YOUR OBJECTIVE => In full and without alteration, output each record given here.

(Recorded data)
____
-- ==== Sys2Proof/Laws/Penyen.lean ====
section
/-! SUPPORT. Laws of Penyen commands: when it is a command's turn, what an admitted one and a refused one leave. -/

namespace Sys2Proof.Machine

theorem slot_modSlot (s : State) (n m : Nat) (f : SlotRec → SlotRec) :
    (s.modSlot n f).slot m = if n = m ∧ n < 16 then f (s.slot m) else s.slot m := vget_vmod s.slots n m f

@[simp] theorem slot_modSlot_same (s : State) {n : Nat} (f : SlotRec → SlotRec) (h : n < 16) :
    (s.modSlot n f).slot n = f (s.slot n) := by simp [slot_modSlot, h]

@[simp] theorem slot_modSlot_other (s : State) {n m : Nat} (f : SlotRec → SlotRec) (h : n ≠ m) :
    (s.modSlot n f).slot m = s.slot m := by simp [slot_modSlot, h]

@[simp] theorem slot_stir (s : State) (n : Nat) : s.stir.slot n = s.slot n := rfl

/-- Taking a request with a tag that is not in the window: it joins the commands in flight. -/
theorem inFlight_take (s : State) {n : Nat} (op tag : Half) (p : Bytes) (now : Option Answer) (hn : n < 16)
    (ht : (s.slot n).holder tag = none) :
    ((s.take n op tag p now).slot n).inFlight = (s.slot n).inFlight ++
      [{ op := op, tag := tag, payload := p, dup := false, excused := false, orphan := false, started := false, answer := now }] := by
  unfold State.take State.modStats
  simp only [ht]
  split <;> simp [hn]

theorem jobs_take (s : State) {n : Nat} (op tag : Half) (p : Bytes) (now : Option Answer) (hn : n < 16)
    (ht : (s.slot n).holder tag = none) : ((s.take n op tag p now).slot n).jobs = (s.slot n).jobs := by
  unfold State.take State.modStats
  simp only [ht]
  split <;> simp [hn]

/-- Taking a request for a slot leaves every other slot alone. -/
theorem slot_take_other (s : State) {n m : Nat} (op tag : Half) (p : Bytes) (now : Option Answer) (h : n ≠ m) :
    (s.take n op tag p now).slot m = s.slot m := by
  unfold State.take State.modStats
  dsimp only
  split <;> split <;> simp [h]

theorem lastServed_take (s : State) (n : Nat) (op tag : Half) (p : Bytes) (now : Option Answer) :
    (s.take n op tag p now).lastServed = s.lastServed := by
  unfold State.take State.modStats
  dsimp only
  split <;> split <;> rfl

theorem store_take (s : State) (n : Nat) (op tag : Half) (p : Bytes) (now : Option Answer) :
    (s.take n op tag p now).store = s.store := by
  unfold State.take State.modStats
  dsimp only
  split <;> split <;> rfl

@[simp] theorem slot_serveSlot (s : State) (n m : Nat) : (s.serveSlot n).slot m = s.slot m := rfl

/-- Whose turn it is does not depend on what the slot itself takes. -/
theorem hasTurn_take (s : State) (n : Nat) (op tag : Half) (p : Bytes) (now : Option Answer) :
    (s.take n op tag p now).hasTurn n = s.hasTurn n := by
  unfold State.hasTurn
  rw [lastServed_take, store_take]
  congr 2
  funext m
  by_cases h : m = n
  · simp [h]
  · unfold State.ready
    rw [slot_take_other s op tag p now (fun e => h e.symm)]

/-- A Penyen row whose command it is the turn of executes it on the state in which it is taken. -/
theorem penyen_turn (c : Cmd) (n : Slot) (tag : Half) (p : Bytes) (s : State) (h : s.turnOf c n.val tag p = true) :
    penyen c n.val tag p s = (s.asTaken c n.val tag p).execute c n.val (s.excusedAt n.val) tag p := by
  have hn : n.val < 16 := n.isLt
  simp only [State.turnOf, Bool.and_eq_true] at h
  obtain ⟨⟨hr, hs⟩, ht⟩ := h
  unfold penyen State.asTaken State.excusedAt
  cases hf : (s.slot n.val).inFlight with
  | nil =>
    simp only [hf, Bool.and_eq_true, bne_iff_ne, ne_eq, Option.isNone_iff_eq_none] at ht
    have hi := inFlight_take s (BitVec.ofNat 16 c.op) tag p none hn ht.2
    simp [hr, ht.1, hi, hf, frontOf, hasTurn_take, hs]
  | cons f fs =>
    simp only [hf] at ht
    simp [hr, ht, hs]

/-- An admitted Penyen command is served. -/
theorem penyen_admitted (c : Cmd) (n : Slot) (tag : Half) (p : Bytes) (s : State) (h : s.admitted c n.val tag p = true) :
    penyen c n.val tag p s = s.served c n.val tag p := by
  simp only [State.admitted, State.passes, Bool.and_eq_true] at h
  obtain ⟨⟨ht, hc⟩, hj⟩ := h
  rw [penyen_turn c n tag p s ht]
  rw [Option.isNone_iff_eq_none] at hc
  have hjobs : ((s.asTaken c n.val tag p).slot n.val).jobs = (s.slot n.val).jobs := by
    simp only [State.turnOf, Bool.and_eq_true] at ht
    unfold State.asTaken
    cases hf : (s.slot n.val).inFlight with
    | nil =>
      simp only [hf, Bool.and_eq_true, Option.isNone_iff_eq_none] at ht
      exact jobs_take s _ tag p none n.isLt ht.2.2
    | cons f fs => rfl
  unfold State.execute State.served
  rw [hc]
  unfold Cmd.startsJob at hj
  rcases hrun : c.run (s.asTaken c n.val tag p) n.val tag p with ⟨t, r⟩
  rw [hrun] at hj
  cases r <;> simp_all <;> omega

/-- A Penyen command that a check refuses is answered with that check's answer, on the state in which it was taken. -/
theorem penyen_turnedAway (c : Cmd) (n : Slot) (tag : Half) (p : Bytes) (s : State) (a : Answer)
    (h : s.turnedAway c n.val tag p a) :
    penyen c n.val tag p s = (s.asTaken c n.val tag p).answerFront n.val a := by
  rw [penyen_turn c n tag p s h.1, State.execute, h.2]

/-- Without firmware no Penyen command does anything. -/
theorem penyen_stopped (c : Cmd) (n : Nat) (tag : Half) (p : Bytes) (s : State) (h : s.running = false) :
    penyen c n tag p s = s := by
  unfold penyen; simp [h]

end Sys2Proof.Machine
end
____
TASK RESULT =>
-- ==== Sys2Proof/Laws/Penyen.lean ====
section
/-! SUPPORT. Laws of Penyen commands: when it is a command's turn, what an admitted one and a refused one leave. -/

namespace Sys2Proof.Machine

theorem slot_modSlot (s : State) (n m : Nat) (f : SlotRec → SlotRec) :
    (s.modSlot n f).slot m = if n = m ∧ n < 16 then f (s.slot m) else s.slot m := vget_vmod s.slots n m f

@[simp] theorem slot_modSlot_same (s : State) {n : Nat} (f : SlotRec → SlotRec) (h : n < 16) :
    (s.modSlot n f).slot n = f (s.slot n) := by simp [slot_modSlot, h]

@[simp] theorem slot_modSlot_other (s : State) {n m : Nat} (f : SlotRec → SlotRec) (h : n ≠ m) :
    (s.modSlot n f).slot m = s.slot m := by simp [slot_modSlot, h]

@[simp] theorem slot_stir (s : State) (n : Nat) : s.stir.slot n = s.slot n := rfl

/-- Taking a request with a tag that is not in the window: it joins the commands in flight. -/
theorem inFlight_take (s : State) {n : Nat} (op tag : Half) (p : Bytes) (now : Option Answer) (hn : n < 16)
    (ht : (s.slot n).holder tag = none) :
    ((s.take n op tag p now).slot n).inFlight = (s.slot n).inFlight ++
      [{ op := op, tag := tag, payload := p, dup := false, excused := false, orphan := false, started := false, answer := now }] := by
  unfold State.take State.modStats
  simp only [ht]
  split <;> simp [hn]

theorem jobs_take (s : State) {n : Nat} (op tag : Half) (p : Bytes) (now : Option Answer) (hn : n < 16)
    (ht : (s.slot n).holder tag = none) : ((s.take n op tag p now).slot n).jobs = (s.slot n).jobs := by
  unfold State.take State.modStats
  simp only [ht]
  split <;> simp [hn]

/-- Taking a request for a slot leaves every other slot alone. -/
theorem slot_take_other (s : State) {n m : Nat} (op tag : Half) (p : Bytes) (now : Option Answer) (h : n ≠ m) :
    (s.take n op tag p now).slot m = s.slot m := by
  unfold State.take State.modStats
  dsimp only
  split <;> split <;> simp [h]

theorem lastServed_take (s : State) (n : Nat) (op tag : Half) (p : Bytes) (now : Option Answer) :
    (s.take n op tag p now).lastServed = s.lastServed := by
  unfold State.take State.modStats
  dsimp only
  split <;> split <;> rfl

theorem store_take (s : State) (n : Nat) (op tag : Half) (p : Bytes) (now : Option Answer) :
    (s.take n op tag p now).store = s.store := by
  unfold State.take State.modStats
  dsimp only
  split <;> split <;> rfl

@[simp] theorem slot_serveSlot (s : State) (n m : Nat) : (s.serveSlot n).slot m = s.slot m := rfl

/-- Whose turn it is does not depend on what the slot itself takes. -/
theorem hasTurn_take (s : State) (n : Nat) (op tag : Half) (p : Bytes) (now : Option Answer) :
    (s.take n op tag p now).hasTurn n = s.hasTurn n := by
  unfold State.hasTurn
  rw [lastServed_take, store_take]
  congr 2
  funext m
  by_cases h : m = n
  · simp [h]
  · unfold State.ready
    rw [slot_take_other s op tag p now (fun e => h e.symm)]

/-- A Penyen row whose command it is the turn of executes it on the state in which it is taken. -/
theorem penyen_turn (c : Cmd) (n : Slot) (tag : Half) (p : Bytes) (s : State) (h : s.turnOf c n.val tag p = true) :
    penyen c n.val tag p s = (s.asTaken c n.val tag p).execute c n.val (s.excusedAt n.val) tag p := by
  have hn : n.val < 16 := n.isLt
  simp only [State.turnOf, Bool.and_eq_true] at h
  obtain ⟨⟨hr, hs⟩, ht⟩ := h
  unfold penyen State.asTaken State.excusedAt
  cases hf : (s.slot n.val).inFlight with
  | nil =>
    simp only [hf, Bool.and_eq_true, bne_iff_ne, ne_eq, Option.isNone_iff_eq_none] at ht
    have hi := inFlight_take s (BitVec.ofNat 16 c.op) tag p none hn ht.2
    simp [hr, ht.1, hi, hf, frontOf, hasTurn_take, hs]
  | cons f fs =>
    simp only [hf] at ht
    simp [hr, ht, hs]

/-- An admitted Penyen command is served. -/
theorem penyen_admitted (c : Cmd) (n : Slot) (tag : Half) (p : Bytes) (s : State) (h : s.admitted c n.val tag p = true) :
    penyen c n.val tag p s = s.served c n.val tag p := by
  simp only [State.admitted, State.passes, Bool.and_eq_true] at h
  obtain ⟨⟨ht, hc⟩, hj⟩ := h
  rw [penyen_turn c n tag p s ht]
  rw [Option.isNone_iff_eq_none] at hc
  have hjobs : ((s.asTaken c n.val tag p).slot n.val).jobs = (s.slot n.val).jobs := by
    simp only [State.turnOf, Bool.and_eq_true] at ht
    unfold State.asTaken
    cases hf : (s.slot n.val).inFlight with
    | nil =>
      simp only [hf, Bool.and_eq_true, Option.isNone_iff_eq_none] at ht
      exact jobs_take s _ tag p none n.isLt ht.2.2
    | cons f fs => rfl
  unfold State.execute State.served
  rw [hc]
  unfold Cmd.startsJob at hj
  rcases hrun : c.run (s.asTaken c n.val tag p) n.val tag p with ⟨t, r⟩
  rw [hrun] at hj
  cases r <;> simp_all <;> omega

/-- A Penyen command that a check refuses is answered with that check's answer, on the state in which it was taken. -/
theorem penyen_turnedAway (c : Cmd) (n : Slot) (tag : Half) (p : Bytes) (s : State) (a : Answer)
    (h : s.turnedAway c n.val tag p a) :
    penyen c n.val tag p s = (s.asTaken c n.val tag p).answerFront n.val a := by
  rw [penyen_turn c n tag p s h.1, State.execute, h.2]

/-- Without firmware no Penyen command does anything. -/
theorem penyen_stopped (c : Cmd) (n : Nat) (tag : Half) (p : Bytes) (s : State) (h : s.running = false) :
    penyen c n tag p s = s := by
  unfold penyen; simp [h]

end Sys2Proof.Machine
end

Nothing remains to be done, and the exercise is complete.